(Stored data)
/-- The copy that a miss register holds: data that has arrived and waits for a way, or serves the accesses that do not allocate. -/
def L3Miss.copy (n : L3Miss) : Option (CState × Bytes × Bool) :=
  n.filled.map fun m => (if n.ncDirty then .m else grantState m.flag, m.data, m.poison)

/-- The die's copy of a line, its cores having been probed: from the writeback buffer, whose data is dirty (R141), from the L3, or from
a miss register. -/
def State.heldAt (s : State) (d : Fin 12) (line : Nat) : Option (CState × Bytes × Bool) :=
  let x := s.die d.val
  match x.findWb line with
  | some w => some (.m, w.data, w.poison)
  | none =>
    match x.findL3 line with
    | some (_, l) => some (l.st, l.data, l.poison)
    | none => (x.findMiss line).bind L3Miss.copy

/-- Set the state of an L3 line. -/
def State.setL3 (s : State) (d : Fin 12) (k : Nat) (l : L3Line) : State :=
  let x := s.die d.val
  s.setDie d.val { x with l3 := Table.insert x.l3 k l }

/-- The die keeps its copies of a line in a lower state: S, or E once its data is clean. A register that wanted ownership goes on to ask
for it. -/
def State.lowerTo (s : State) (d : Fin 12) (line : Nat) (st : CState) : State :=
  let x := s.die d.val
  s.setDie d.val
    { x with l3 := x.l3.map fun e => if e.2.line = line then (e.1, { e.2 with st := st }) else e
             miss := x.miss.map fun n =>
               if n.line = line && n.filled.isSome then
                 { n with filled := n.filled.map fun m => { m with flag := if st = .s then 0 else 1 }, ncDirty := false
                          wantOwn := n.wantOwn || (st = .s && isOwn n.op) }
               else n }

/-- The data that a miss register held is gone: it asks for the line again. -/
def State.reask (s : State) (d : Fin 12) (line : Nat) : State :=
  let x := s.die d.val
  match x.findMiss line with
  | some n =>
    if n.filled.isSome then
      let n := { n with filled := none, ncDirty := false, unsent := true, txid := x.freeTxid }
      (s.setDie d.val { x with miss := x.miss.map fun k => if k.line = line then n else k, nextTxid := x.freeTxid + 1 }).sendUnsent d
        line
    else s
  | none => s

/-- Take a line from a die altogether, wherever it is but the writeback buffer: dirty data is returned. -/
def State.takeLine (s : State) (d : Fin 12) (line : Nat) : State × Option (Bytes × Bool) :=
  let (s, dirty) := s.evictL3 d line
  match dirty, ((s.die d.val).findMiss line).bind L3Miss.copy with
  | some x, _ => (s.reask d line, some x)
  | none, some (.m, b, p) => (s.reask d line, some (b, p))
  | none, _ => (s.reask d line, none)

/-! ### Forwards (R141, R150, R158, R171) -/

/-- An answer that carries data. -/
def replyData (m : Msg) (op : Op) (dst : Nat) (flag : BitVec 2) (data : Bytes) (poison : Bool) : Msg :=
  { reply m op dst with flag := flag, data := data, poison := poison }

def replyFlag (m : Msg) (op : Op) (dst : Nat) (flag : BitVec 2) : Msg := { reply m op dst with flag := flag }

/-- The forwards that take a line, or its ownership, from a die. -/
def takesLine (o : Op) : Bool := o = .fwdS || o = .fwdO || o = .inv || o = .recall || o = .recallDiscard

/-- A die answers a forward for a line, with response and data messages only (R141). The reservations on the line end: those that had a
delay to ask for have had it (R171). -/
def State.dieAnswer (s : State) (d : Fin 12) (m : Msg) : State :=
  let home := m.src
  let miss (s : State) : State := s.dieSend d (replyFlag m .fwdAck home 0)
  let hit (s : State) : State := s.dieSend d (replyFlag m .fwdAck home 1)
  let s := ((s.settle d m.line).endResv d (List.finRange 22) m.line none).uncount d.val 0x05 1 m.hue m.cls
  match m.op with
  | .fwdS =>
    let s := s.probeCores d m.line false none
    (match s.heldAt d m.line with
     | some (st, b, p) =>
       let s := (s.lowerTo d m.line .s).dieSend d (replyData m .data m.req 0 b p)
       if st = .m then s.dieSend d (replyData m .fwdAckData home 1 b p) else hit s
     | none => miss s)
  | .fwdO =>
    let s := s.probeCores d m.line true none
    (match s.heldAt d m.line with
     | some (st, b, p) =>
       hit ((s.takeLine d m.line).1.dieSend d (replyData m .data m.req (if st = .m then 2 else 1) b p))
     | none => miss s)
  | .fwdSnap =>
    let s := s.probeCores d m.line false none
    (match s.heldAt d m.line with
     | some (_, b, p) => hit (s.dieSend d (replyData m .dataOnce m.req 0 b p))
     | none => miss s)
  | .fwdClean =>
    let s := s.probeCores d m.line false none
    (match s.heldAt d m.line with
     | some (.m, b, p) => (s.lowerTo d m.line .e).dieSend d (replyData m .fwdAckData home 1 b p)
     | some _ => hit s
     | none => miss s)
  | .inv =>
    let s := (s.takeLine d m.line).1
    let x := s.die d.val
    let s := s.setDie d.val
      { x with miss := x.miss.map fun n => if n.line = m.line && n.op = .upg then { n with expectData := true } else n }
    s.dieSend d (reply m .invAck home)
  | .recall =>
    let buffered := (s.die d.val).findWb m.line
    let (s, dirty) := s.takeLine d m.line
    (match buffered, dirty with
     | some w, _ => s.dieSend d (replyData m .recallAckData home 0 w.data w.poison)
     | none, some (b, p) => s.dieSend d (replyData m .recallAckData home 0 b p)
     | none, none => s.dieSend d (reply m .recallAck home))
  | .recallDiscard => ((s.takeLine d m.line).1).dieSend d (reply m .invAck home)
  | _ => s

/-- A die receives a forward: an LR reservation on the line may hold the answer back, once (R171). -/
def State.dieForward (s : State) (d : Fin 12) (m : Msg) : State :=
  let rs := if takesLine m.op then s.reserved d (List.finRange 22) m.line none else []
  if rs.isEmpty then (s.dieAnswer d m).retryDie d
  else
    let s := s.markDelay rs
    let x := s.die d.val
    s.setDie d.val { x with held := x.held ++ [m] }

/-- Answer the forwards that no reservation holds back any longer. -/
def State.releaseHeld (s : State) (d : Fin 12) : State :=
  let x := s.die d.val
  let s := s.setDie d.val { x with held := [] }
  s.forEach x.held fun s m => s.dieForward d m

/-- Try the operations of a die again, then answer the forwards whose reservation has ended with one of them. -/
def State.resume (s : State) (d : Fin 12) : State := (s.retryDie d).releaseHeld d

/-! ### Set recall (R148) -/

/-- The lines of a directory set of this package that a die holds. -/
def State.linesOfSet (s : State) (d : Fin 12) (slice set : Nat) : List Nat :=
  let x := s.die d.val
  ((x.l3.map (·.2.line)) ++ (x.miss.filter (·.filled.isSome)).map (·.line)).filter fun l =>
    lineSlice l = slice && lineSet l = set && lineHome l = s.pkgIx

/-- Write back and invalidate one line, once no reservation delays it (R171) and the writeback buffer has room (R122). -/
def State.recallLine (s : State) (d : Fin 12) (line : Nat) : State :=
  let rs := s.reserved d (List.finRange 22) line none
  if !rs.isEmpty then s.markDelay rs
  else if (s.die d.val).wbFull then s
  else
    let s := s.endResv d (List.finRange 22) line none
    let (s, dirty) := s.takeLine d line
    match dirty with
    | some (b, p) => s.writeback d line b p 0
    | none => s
(End Stored data)
Exercise aim - Identify the lines above with the word "that". Copy them.

Task solution -
/-- The copy that a miss register holds: data that has arrived and waits for a way, or serves the accesses that do not allocate. -/
/-- The die keeps its copies of a line in a lower state: S, or E once its data is clean. A register that wanted ownership goes on to ask
/-- The data that a miss register held is gone: it asks for the line again. -/
/-- An answer that carries data. -/
/-- The forwards that take a line, or its ownership, from a die. -/
/-- A die answers a forward for a line, with response and data messages only (R141). The reservations on the line end: those that had a
/-- Answer the forwards that no reservation holds back any longer. -/
/-- The lines of a directory set of this package that a die holds. -/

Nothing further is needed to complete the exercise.